Can vary wildly. In 2011, while riding a few days in the TA as part of a loop tour, we had nights between 35 and about 40 in Missoula, Darby and Wisdom, MT. The day we landed in MSO, over 1" of cold rain fell Darby, just missing MSO. That was June 29th. I also understand that the prevailing pattern up to that point had been abnormally wet and on the chilly side. Indeed, after the first day of riding we had clear skies and pleasant warm days. The nice thing is that even if the air is chilly, if the sun is out it warms you quickly.

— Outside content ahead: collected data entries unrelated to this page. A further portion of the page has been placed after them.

-- ==== Sys2Proof/Machine/EvMailbox.lean ====
section
/-! DEFINITION. The memory processor's mailbox (R385 to R387), its commands (R386), ATTEST (R394) and KVCLEAR (R332), and the head of the
event ring (R388). -/

namespace Sys2Proof.Machine

open Sys2Proof

/-! ## Requests and responses (R385, R387) -/

/-- Byte `i` on of a request, `n` bytes as a number. -/
def Mailbox.field (m : Mailbox) (i n : Nat) : Nat := bitsOf m.req.toNat (8 * i) (8 * n)

/-- Operand `k` of a request. -/
def Mailbox.operand (m : Mailbox) (k : Nat) : Nat := m.field (8 + 8 * k) 8

/-- The result codes of R386. -/
abbrev mbOk : BitVec 8 := 0
abbrev mbBadCmd : BitVec 8 := 1
abbrev mbDenied : BitVec 8 := 2
abbrev mbNoMem : BitVec 8 := 3
abbrev mbBusy : BitVec 8 := 4
abbrev mbPinned : BitVec 8 := 5

/-- GO: the request joins the memory processor's line, unless the mailbox is busy. -/
def submit (fn : BitVec 6) (s : State) : State :=
  let m := bank s.mailboxes fn
  if m.busy then s
  else { s with mailboxes := bankSet s.mailboxes fn { m with busy := true }, mbOrder := s.mbOrder ++ [fn] }

/-- A request is answered: the response, CODE, BUSY clear, vector 0. The value stands in bytes 15:8 (assumption 30). -/
def answer (fn : BitVec 6) (code : BitVec 8) (value : Nat) (s : State) : State :=
  let m := bank s.mailboxes fn
  let resp : BitVec 512 := BitVec.ofNat 512 (value % 2 ^ 64 * 2 ^ 64)
  sendIrq fn 0 <| noteDie 0x0B 1
    { s with
      mailboxes := bankSet s.mailboxes fn { m with resp := resp, busy := false, code := code },
      mbOrder := removeFirst (· == fn) s.mbOrder }

/-- The request at the head of the line is served by `f` if it is this function's and this command. -/
def serve (fn : BitVec 6) (cmd : Nat) (f : Mailbox → State → State) (s : State) : Out :=
  .next
    (let m := bank s.mailboxes fn
     if s.mbOrder.head? != some fn || m.field 0 1 != cmd then s
     else if m.field 1 7 != 0 then answer fn mbBadCmd 0 s
     else f m s)

/-- A request with a command that R386 does not list. -/
def serveUnknown (s : State) : State :=
  match s.mbOrder with
  | [] => s
  | fn :: _ =>
    let c := (bank s.mailboxes fn).field 0 1
    if 1 ≤ c && c ≤ 10 then s else answer fn mbBadCmd 0 s

/-- The backing that a request's handle names: none is DENIED to a VF, which may name only its own, and BADCMD to the PF. -/
def withHandle (fn : BitVec 6) (h : Nat) (s : State) (f : Backing → State) : State :=
  match s.backings.find? (fun b => b.handle && b.id == h) with
  | none => answer fn (if fn = 0 then mbBadCmd else mbDenied) 0 s
  | some b => if fn != 0 && b.fn != fn then answer fn mbDenied 0 s else f b

/-- The page that a request names. -/
def withPage (fn : BitVec 6) (m : Mailbox) (s : State) (f : Backing → Nat → Page → State) : State :=
  withHandle fn (m.operand 0) s fun b =>
    match b.pages[m.operand 1]? with
    | none => answer fn mbBadCmd 0 s
    | some p => f b (m.operand 1) p

/-- A host bus address fit for a host-window frame. -/
def busFits (bus size : Nat) : Bool := bus % size == 0 && bus + size ≤ hostSize

/-! ## Copies of whole pages -/

/-- Sparse bytes moved over another range, both ranges of `n` bytes. -/
def moveMem (src dst n : Nat) (m : Mem) : Mem :=
  m.filter (fun e => e.1 < dst) ++
    ((m.filter fun e => src ≤ e.1 && e.1 < src + n).map fun e => (e.1 - src + dst, e.2)) ++ m.filter (fun e => dst + n ≤ e.1)

/-- A range of `n` bytes copied; lines of the source that cannot be read give free bytes (assumption 45). -/
def copiedMem (s : State) (src dst n : Nat) : Mem :=
  (lostLines s src n).foldl
    (fun m l =>
      let a := max src (64 * l)
      memPut m (a - src + dst) ((List.range (min (src + n) (64 * l + 64) - a)).map fun i => Config.poisonByte s.freshVal (a + i)))
    (moveMem src dst n s.mem)

/-- A range copied between a frame and the host; a protected frame takes its parity updates (R444). -/
def copyRange (src dst n : Nat) (s : State) : State :=
  let m := copiedMem s src dst n
  let s := metEngine src n s
  if svTouches s dst n then (putPhys dst (memBytes n dst m) none 0 s).1
  else
    { s with
      mem := m, poison := heal dst n s.poison, images := bumpImages dst n s.images, monitors := touchMonitors dst n s.monitors }

/-- A page copied from its frame to host memory. -/
def copyOut (pa bus n : Nat) (s : State) : State :=
  ((hostRanges bus n).foldl (fun x r => (copyRange x.2 r.1 r.2 x.1, x.2 + r.2)) (s, pa)).1

/-- A page copied from host memory to its frame. -/
def copyIn (bus pa n : Nat) (s : State) : State :=
  ((hostRanges bus n).foldl (fun x r => (copyRange r.1 x.2 r.2 x.1, x.2 + r.2)) (s, pa)).1

/-! ## Handles and pages -/

/-- More bytes than this no memory holds. -/
abbrev allocLimit : Nat := 2 ^ 40

/-- ALLOC (R386). -/
def execAlloc (fn : BitVec 6) (s : State) : Out :=
  serve fn 1
    (fun m s =>
      let size := m.operand 0
      let code := m.operand 1
      if size = 0 || 4 < code || 1 < m.operand 2 || 1 < m.operand 3 then answer fn mbBadCmd 0 s
      else if allocLimit < size then answer fn mbNoMem 0 s
      else
        let psz : BitVec 3 := BitVec.ofNat 3 code
        let n := roundUp size (pageSize psz) / pageSize psz
        let place := (tableRoom s (8 * n)).getD 0
        let b : Backing := ⟨s.nextId, place, n, fn, true, psz, m.operand 2 == 1, m.operand 3 == 1, []⟩
        match growBacking s b 0 n with
        | none => answer fn mbNoMem 0 s
        | some b =>
          if place = 0 then answer fn mbNoMem 0 s
          else answer fn mbOk b.id (writeTable place (8 * n) { s with nextId := s.nextId + 1, backings := s.backings ++ [b] }))
    s

/-- Whether the binding block of an active launch names a handle. -/
def launchNames (s : State) (h : Nat) (l : Launch) : Bool :=
  l.exts.any (fun e => e.back == h) || (l.stage == .translate && (extPlans s l.desc).any fun p => p.handle == h)

/-- FREE (R386). -/
def execFree (fn : BitVec 6) (s : State) : Out :=
  serve fn 2
    (fun m s =>
      withHandle fn (m.operand 0) s fun b =>
        if s.launches.any (launchNames s b.id) then answer fn mbBusy 0 s
        else answer fn mbOk 0 { s with backings := removeFirst (fun x => x.id == b.id) s.backings })
    s

/-- Whether a PROTECTED extent of a launch is backed by a handle, or will be at its dispatch (R370): its frames stay out of the host windows
(R309). -/
def protectedOn (s : State) (h : Nat) (l : Launch) : Bool :=
  l.exts.any (fun e => e.back == h && attrProt e.attr) ||
    ((l.stage == .waiting || l.stage == .translate) && l.desc.n != 0 && (extPlans s l.desc).any fun p => p.handle == h && attrProt p.attr)

/-- Whether a launch that is active, or has passed its checks, keeps the frames of a handle out of the host windows. -/
def keptOffHost (s : State) (h : Nat) : Bool := (s.launches ++ s.queues.filterMap (·.front)).any (protectedOn s h)

/-- BACK (R386). -/
def execBack (fn : BitVec 6) (s : State) : Out :=
  serve fn 3
    (fun m s =>
      withPage fn m s fun b i _ =>
        if b.prot || keptOffHost s b.id then answer fn mbDenied 0 s
        else if !busFits (m.operand 2) (pageSize b.psz) then answer fn mbBadCmd 0 s
        else answer fn mbOk 0 (settlePage b.id i (updPage b.id i (fun p => { p with pa := hostBase + m.operand 2 }) s)))
    s

/-- EVICT (R312, R386); it waits while the frame cannot be read (R327, R454). -/
def execEvict (fn : BitVec 6) (s : State) : Out :=
  serve fn 4
    (fun m s =>
      withPage fn m s fun b i p =>
        let n := pageSize b.psz
        if p.pin then answer fn mbPinned 0 s
        else if !p.res then answer fn mbOk 0 s
        else
          match heldUp s false p.pa n with
          | [] =>
            answer fn mbOk 0
              (updPage b.id i (fun p => { p with pa := p.own, res := false, host := true, told := false }) (copyOut p.pa (m.operand 2) n s))
          | sites => serveSites sites s)
    s

/-- FETCH (R312, R314, R386): `bytes` are what the host's memory holds there. It waits while the frame cannot be written (R327, R454). -/
def execFetch (fn : BitVec 6) (bytes : List Byte) (s : State) : Out :=
  serve fn 5
    (fun m s =>
      withPage fn m s fun b i p =>
        let n := pageSize b.psz
        let bus := m.operand 2
        match heldUp s true p.own n with
        | [] =>
          answer fn mbOk 0
            (settlePage b.id i (updPage b.id i (fun p => { p with pa := p.own }) (copyIn bus p.own n (putHost bus (bytes.take n) s))))
        | sites => serveSites sites s)
    s

/-- QUERY (R386). -/
def execQuery (fn : BitVec 6) (s : State) : Out :=
  serve fn 6 (fun m s => withPage fn m s fun _ _ p => answer fn mbOk (frameEntry p) s) s

/-! ## Grants and queues -/

/-- Whether a range takes host windows that are granted to another function: a host-window frame belongs to exactly one (R383). -/
def takesGranted (s : State) (base size : Nat) (f : BitVec 6) : Bool :=
  s.grants.any fun g => g.fn != f && max (max g.base base) hostBase < min (min (g.base + g.size) (base + size)) hostEnd

/-- GRANT (R386); one that would give a host-window range to a second function is refused (R383, assumption 46). -/
def execGrant (fn : BitVec 6) (s : State) : Out :=
  serve fn 7
    (fun m s =>
      let base := m.operand 0
      let size := m.operand 1
      if fn != 0 then answer fn mbDenied 0 s
      else if 63 < m.operand 2 || 1 < m.operand 3 || 2 ^ 48 < base + size || takesGranted s base size (BitVec.ofNat 6 (m.operand 2)) then answer fn mbBadCmd 0 s
      else
        let f : BitVec 6 := BitVec.ofNat 6 (m.operand 2)
        let others := s.grants.filter fun g => !(g.base == base && g.fn == f)
        answer fn mbOk 0 { s with grants := if size = 0 then others else others ++ [⟨base, size, f, m.operand 3 == 1⟩] })
    s

/-- PRI of the bobbins of a queue: rewritten at once in those that are READY or WATCH (R374); one that is SELECTED, bound or stopping keeps
the priority it was selected with, and the new one governs its next selection (R69). A READY one keeps its place number (DESIGN CHOICE,
assumption 101). -/
def repriority (q : BitVec 12) (pri : BitVec 7) (s : State) : State :=
  { s with pool := s.pool.map fun e =>
      if e.bob.qid != q then e
      else
        match e.bob.state with
        | .ready | .watch => { e with bob := { e.bob with pri := pri } }
        | .selected | .bound | .stopping => { e with nextPri := some pri }
        | _ => e }

/-- QUEUE (R374, R386): a queue that changes hands has no launch at its head. -/
def execQueue (fn : BitVec 6) (s : State) : Out :=
  serve fn 8
    (fun m s =>
      if fn != 0 then answer fn mbDenied 0 s
      else if 4095 < m.operand 0 || 63 < m.operand 1 || 127 < m.operand 2 then answer fn mbBadCmd 0 s
      else
        let q : BitVec 12 := BitVec.ofNat 12 (m.operand 0)
        let f : BitVec 6 := BitVec.ofNat 6 (m.operand 1)
        let pri : BitVec 7 := BitVec.ofNat 7 (m.operand 2)
        let w := queueAt s q
        if w.en then answer fn mbBusy 0 s
        else
          let front := if w.fn == f then w.front else none
          answer fn mbOk 0 (repriority q pri (updQueue q (fun w => { w with fn := f, pri := pri, front := front }) s)))
    s

/-! ## ATTEST and KVCLEAR -/

/-- Bytes of the staging area, as the memory processor and the boot ROM read them. -/
def stagingBytes (s : State) (off n : Nat) : List Byte := engineBytes s (stagingBase + off) n

/-- The errors that a read of the staging area meets. -/
def metStaging (off n : Nat) (s : State) : State := metEngine (stagingBase + off) n s

/-- The first 232 bytes of a report (R394): the image is the one that runs. -/
def attestBody (s : State) (nonce : List Byte) : List Byte :=
  nonce ++ sha512 s.miller.image ++ sha512 (stagingBytes s 0x200000 s.boot.rmlen.toNat) ++
    sha512 (leBytes 512 s.boot.pubn.toNat ++ leBytes 4 s.boot.pube.toNat) ++ leBytes 8 s.boot.resets.toNat

/-- ATTEST (R394), signed with the device key and a salt. -/
def execAttest (fn : BitVec 6) (salt : List Byte) (s : State) : Out :=
  serve fn 9
    (fun m s =>
      let bus := m.field 40 8
      let body := attestBody s (leBytes 32 (m.field 8 32))
      answer fn mbOk 0
        (putHost bus (body ++ leBytes 512 (Config.signature s.boot.seed (sha512 body) salt)) (metStaging 0x200000 s.boot.rmlen.toNat s)))
    s

/-- KVCLEAR (R332, R386). -/
def execKvclear (fn : BitVec 6) (s : State) : Out :=
  serve fn 10
    (fun m s =>
      let target := m.operand 0
      if fn != 0 && target != fn.toNat then answer fn mbDenied 0 s
      else if 63 < target then answer fn mbBadCmd 0 s
      else
        let f : BitVec 6 := BitVec.ofNat 6 target
        answer fn mbOk (s.blockNames.filter fun n => n.fn == f).length (dropNames f s))
    s

/-- EV_HEAD_WRITE (R388): room in the ring lets PAGE events out. -/
def execEvHeadWrite (value : BitVec 32) (s : State) : Out := .next (tellAll { s with evring := { s.evring with head := value } })

end Sys2Proof.Machine
end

Elevation does make a difference, In 2000, when I rode the TA from MSO to Fairplay, CO, there was morning frost at Coulter Bay campground in Yellowstone. The night before in Madison was also chilly. Again, that was during the last few days of June. But most of that stretch was pretty much how Josh describes it. Not much rain and nice temps. Definitely keep an eye out for thunderstorms, which can pop up seemingly out of nowhere. One afternoon I was napping in my tent in Dillon when hail larger than peas but smaller than marbles began to fall. Afternoon storms are one reason I like to start early.

Since I had started in the Pacific Northwest in late May I was carrying cold weather gear. I didn't bring anything like an extra sweater but rather slept in layers during the coldest nights.